> **WORK REQUEST**
Whichever lines of the material contain "spec", copy each of them.

[[ ENTRIES SHOWN, beginning ]]

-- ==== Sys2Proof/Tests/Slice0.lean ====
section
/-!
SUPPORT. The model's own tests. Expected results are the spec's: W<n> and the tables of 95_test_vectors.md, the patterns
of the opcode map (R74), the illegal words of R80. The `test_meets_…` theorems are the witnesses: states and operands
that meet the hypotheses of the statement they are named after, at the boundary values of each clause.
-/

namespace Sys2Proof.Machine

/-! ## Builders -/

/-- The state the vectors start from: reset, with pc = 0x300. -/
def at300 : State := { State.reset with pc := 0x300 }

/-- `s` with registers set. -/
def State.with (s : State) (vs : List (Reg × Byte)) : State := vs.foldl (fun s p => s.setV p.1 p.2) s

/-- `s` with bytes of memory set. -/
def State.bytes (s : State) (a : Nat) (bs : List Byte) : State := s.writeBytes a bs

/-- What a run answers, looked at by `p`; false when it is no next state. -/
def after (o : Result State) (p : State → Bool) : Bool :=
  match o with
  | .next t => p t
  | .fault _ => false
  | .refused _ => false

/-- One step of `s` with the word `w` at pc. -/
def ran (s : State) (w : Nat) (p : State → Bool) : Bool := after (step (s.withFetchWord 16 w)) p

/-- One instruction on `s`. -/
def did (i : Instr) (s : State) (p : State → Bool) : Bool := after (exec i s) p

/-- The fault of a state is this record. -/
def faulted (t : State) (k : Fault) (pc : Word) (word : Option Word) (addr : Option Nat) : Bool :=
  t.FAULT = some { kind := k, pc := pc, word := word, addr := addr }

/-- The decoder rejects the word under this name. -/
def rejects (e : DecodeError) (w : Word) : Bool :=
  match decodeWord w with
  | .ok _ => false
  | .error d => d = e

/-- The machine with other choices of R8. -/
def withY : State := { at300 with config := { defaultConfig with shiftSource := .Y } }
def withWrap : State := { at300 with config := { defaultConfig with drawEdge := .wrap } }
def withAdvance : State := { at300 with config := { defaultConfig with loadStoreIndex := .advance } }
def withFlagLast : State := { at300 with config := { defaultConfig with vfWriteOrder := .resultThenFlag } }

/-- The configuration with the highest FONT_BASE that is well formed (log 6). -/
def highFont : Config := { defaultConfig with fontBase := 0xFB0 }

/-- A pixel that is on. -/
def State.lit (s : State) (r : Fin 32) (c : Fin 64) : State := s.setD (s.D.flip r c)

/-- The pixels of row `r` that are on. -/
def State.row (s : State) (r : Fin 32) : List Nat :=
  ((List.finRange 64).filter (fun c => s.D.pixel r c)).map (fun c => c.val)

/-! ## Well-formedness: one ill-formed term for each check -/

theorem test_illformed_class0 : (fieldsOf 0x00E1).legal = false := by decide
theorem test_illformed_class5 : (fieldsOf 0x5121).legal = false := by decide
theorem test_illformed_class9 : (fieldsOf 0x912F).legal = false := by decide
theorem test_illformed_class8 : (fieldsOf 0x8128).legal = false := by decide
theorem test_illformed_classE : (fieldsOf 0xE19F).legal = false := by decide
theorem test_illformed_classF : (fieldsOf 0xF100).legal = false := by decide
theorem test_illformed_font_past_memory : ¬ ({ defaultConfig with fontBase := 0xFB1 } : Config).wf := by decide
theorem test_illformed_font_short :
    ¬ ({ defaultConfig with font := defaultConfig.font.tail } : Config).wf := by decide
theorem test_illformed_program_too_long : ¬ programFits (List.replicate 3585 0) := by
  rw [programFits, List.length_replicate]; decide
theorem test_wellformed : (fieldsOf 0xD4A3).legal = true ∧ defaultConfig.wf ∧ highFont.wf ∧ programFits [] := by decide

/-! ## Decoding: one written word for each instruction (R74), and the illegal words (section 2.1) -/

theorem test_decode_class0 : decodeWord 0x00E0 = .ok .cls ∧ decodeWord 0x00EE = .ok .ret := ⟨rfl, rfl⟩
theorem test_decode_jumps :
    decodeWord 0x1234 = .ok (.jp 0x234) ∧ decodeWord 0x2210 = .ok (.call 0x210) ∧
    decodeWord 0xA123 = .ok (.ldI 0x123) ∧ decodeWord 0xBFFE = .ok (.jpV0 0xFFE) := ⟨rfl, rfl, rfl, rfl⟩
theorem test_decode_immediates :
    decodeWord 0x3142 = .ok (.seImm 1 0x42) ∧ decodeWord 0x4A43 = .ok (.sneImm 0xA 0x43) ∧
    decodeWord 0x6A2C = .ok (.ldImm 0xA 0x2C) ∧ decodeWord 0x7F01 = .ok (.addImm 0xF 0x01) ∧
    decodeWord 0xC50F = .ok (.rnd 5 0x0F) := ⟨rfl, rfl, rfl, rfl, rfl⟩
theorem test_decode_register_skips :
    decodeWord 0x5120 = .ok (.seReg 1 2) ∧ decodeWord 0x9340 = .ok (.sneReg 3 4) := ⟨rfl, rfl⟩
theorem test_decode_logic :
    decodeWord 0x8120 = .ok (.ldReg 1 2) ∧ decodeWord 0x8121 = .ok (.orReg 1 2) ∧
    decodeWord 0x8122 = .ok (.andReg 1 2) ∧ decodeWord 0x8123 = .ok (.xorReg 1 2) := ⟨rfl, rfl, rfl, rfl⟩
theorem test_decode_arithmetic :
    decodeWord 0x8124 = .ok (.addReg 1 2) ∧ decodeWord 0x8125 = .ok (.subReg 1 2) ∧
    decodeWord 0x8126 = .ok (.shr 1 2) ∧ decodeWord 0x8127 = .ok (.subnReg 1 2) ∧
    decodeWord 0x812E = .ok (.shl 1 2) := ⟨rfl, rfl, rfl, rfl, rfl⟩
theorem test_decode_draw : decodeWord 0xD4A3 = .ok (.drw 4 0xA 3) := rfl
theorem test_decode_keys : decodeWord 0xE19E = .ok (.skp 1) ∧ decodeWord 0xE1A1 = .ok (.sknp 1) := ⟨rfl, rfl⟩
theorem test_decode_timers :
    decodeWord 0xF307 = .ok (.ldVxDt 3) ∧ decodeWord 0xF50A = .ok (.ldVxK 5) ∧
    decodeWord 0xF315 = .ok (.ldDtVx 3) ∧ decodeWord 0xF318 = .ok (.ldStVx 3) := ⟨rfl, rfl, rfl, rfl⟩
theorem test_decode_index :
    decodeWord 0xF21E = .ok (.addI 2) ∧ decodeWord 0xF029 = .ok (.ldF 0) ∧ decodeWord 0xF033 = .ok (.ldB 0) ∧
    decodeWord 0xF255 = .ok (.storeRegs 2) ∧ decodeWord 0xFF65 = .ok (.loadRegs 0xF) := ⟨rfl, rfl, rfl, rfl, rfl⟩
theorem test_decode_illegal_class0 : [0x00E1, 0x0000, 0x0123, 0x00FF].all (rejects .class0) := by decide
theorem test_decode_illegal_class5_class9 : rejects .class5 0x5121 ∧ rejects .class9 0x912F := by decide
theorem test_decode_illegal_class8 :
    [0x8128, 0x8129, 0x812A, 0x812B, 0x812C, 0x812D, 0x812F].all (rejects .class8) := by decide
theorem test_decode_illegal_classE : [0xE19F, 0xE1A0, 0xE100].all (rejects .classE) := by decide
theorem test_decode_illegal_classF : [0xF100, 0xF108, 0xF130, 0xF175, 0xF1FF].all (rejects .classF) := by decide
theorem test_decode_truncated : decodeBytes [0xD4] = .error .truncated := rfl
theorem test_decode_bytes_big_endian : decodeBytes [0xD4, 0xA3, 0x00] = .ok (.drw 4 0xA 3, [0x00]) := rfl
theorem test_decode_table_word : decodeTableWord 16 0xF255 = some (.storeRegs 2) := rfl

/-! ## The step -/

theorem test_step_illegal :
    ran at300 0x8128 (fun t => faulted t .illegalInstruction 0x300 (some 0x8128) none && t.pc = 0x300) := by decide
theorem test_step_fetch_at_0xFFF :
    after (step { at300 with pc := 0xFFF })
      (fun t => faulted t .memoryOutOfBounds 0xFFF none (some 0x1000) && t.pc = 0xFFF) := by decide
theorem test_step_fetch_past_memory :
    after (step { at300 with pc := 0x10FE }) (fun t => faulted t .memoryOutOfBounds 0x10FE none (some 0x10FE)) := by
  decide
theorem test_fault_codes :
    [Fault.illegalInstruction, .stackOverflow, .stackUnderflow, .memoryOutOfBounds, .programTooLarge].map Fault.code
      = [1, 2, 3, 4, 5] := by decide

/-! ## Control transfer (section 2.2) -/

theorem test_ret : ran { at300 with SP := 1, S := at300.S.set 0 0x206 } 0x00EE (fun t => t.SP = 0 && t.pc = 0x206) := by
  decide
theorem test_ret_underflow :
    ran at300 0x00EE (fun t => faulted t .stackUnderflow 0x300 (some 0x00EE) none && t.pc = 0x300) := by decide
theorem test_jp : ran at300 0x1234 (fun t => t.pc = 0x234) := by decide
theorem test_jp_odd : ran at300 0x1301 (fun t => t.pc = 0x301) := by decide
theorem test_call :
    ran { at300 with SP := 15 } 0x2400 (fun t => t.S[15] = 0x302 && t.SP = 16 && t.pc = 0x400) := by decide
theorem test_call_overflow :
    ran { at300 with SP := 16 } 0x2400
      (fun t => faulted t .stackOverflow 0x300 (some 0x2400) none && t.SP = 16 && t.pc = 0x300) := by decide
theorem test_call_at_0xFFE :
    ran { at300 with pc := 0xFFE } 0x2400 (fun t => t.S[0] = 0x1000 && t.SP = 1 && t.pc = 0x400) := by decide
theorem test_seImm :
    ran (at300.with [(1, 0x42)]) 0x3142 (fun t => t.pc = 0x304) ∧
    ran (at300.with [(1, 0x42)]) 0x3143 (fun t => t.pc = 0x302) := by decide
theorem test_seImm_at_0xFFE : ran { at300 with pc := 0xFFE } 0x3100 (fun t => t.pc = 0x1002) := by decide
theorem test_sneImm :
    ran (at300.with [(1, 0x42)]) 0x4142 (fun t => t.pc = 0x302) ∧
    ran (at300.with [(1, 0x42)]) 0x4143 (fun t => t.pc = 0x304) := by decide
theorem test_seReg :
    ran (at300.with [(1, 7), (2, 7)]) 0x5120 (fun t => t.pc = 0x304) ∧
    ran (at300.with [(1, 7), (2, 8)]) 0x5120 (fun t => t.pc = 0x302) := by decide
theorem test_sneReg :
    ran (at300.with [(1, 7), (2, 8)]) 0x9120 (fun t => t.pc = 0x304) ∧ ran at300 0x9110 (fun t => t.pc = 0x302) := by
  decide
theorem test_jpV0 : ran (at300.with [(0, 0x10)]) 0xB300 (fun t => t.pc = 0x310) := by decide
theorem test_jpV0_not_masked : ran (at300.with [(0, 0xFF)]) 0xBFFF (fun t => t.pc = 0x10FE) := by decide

[[ ENTRIES SHOWN, end ]]
[[ ENTRIES SHOWN, beginning ]]

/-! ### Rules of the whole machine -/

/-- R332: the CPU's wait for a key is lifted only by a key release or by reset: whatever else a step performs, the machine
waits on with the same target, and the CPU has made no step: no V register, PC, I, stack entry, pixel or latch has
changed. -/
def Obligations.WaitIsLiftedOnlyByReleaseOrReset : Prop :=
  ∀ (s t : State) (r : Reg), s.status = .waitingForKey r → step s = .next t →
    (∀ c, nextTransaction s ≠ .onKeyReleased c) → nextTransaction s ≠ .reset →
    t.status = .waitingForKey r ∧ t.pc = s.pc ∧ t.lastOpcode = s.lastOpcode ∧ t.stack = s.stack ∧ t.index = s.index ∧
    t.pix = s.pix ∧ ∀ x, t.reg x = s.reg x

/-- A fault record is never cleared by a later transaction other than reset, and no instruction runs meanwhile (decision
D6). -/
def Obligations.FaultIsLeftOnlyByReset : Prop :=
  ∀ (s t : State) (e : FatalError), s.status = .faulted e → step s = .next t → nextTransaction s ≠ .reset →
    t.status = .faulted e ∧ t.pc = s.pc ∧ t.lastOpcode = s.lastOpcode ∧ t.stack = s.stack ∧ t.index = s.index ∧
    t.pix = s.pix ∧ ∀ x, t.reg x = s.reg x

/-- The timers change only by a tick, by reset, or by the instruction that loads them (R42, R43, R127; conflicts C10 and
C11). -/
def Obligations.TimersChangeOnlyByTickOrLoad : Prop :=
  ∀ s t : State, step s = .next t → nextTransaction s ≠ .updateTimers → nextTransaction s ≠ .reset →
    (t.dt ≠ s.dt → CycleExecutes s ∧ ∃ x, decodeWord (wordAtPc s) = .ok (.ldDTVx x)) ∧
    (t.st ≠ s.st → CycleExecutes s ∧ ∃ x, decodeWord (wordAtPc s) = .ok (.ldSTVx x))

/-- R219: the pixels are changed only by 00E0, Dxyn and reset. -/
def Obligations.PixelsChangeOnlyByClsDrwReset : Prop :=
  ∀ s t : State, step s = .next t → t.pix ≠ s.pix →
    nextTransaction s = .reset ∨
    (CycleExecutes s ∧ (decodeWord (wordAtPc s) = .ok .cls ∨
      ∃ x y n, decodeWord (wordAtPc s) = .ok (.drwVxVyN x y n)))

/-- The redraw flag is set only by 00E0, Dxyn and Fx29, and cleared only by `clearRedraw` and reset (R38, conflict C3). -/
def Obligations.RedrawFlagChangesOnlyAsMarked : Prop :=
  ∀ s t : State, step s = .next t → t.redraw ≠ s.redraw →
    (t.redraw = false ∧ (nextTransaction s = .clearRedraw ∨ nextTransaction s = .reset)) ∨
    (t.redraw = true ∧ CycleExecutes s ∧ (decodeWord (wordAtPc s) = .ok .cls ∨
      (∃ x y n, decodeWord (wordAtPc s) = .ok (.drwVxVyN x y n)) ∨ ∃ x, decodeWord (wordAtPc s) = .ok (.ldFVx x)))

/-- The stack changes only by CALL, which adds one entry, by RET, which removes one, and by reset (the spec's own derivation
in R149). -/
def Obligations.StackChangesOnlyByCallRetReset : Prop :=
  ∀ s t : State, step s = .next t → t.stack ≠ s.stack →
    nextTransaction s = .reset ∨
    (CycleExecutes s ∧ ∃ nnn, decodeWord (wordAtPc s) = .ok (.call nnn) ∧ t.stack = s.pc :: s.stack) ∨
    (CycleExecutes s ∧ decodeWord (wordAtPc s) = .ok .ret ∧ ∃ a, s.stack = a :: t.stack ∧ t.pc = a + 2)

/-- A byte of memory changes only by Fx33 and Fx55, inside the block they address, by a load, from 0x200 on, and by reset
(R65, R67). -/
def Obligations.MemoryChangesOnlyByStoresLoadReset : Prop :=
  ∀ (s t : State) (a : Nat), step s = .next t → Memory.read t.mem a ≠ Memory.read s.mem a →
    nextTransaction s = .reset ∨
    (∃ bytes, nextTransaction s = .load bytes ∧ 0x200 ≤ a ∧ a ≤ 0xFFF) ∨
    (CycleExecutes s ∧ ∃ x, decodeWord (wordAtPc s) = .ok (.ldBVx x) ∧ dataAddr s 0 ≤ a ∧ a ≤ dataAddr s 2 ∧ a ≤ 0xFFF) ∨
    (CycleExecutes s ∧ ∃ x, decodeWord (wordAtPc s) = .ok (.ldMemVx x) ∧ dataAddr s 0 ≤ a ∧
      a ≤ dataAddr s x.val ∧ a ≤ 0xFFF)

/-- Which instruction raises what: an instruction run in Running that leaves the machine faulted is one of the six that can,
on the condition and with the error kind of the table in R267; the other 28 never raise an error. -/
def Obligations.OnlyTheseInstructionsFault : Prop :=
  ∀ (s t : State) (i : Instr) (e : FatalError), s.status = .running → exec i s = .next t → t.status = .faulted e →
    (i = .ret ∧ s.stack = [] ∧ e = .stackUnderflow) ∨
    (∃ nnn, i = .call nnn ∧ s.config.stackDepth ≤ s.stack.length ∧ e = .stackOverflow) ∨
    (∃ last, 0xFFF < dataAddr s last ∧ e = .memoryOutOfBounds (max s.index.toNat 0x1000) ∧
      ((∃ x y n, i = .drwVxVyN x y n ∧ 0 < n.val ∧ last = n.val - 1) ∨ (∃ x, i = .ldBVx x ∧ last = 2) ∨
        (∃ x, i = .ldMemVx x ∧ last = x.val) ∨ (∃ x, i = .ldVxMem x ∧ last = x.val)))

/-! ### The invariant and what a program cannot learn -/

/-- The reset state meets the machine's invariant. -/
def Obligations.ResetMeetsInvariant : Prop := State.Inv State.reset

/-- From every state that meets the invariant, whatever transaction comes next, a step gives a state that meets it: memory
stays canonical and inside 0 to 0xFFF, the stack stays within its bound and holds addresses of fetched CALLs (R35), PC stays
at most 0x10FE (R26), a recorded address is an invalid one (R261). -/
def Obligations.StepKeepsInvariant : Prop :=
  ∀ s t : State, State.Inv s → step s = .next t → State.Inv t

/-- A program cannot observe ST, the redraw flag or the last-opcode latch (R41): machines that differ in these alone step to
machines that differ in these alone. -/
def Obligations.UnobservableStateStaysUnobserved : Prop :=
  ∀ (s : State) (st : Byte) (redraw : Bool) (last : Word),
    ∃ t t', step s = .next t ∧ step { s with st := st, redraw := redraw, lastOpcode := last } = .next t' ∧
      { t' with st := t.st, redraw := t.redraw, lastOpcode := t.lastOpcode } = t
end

[[ ENTRIES SHOWN, end ]]

> **RESULT OF THE EXERCISE**
SUPPORT. The model's own tests. Expected results are the spec's: W<n> and the tables of 95_test_vectors.md, the patterns
/-- The stack changes only by CALL, which adds one entry, by RET, which removes one, and by reset (the spec's own derivation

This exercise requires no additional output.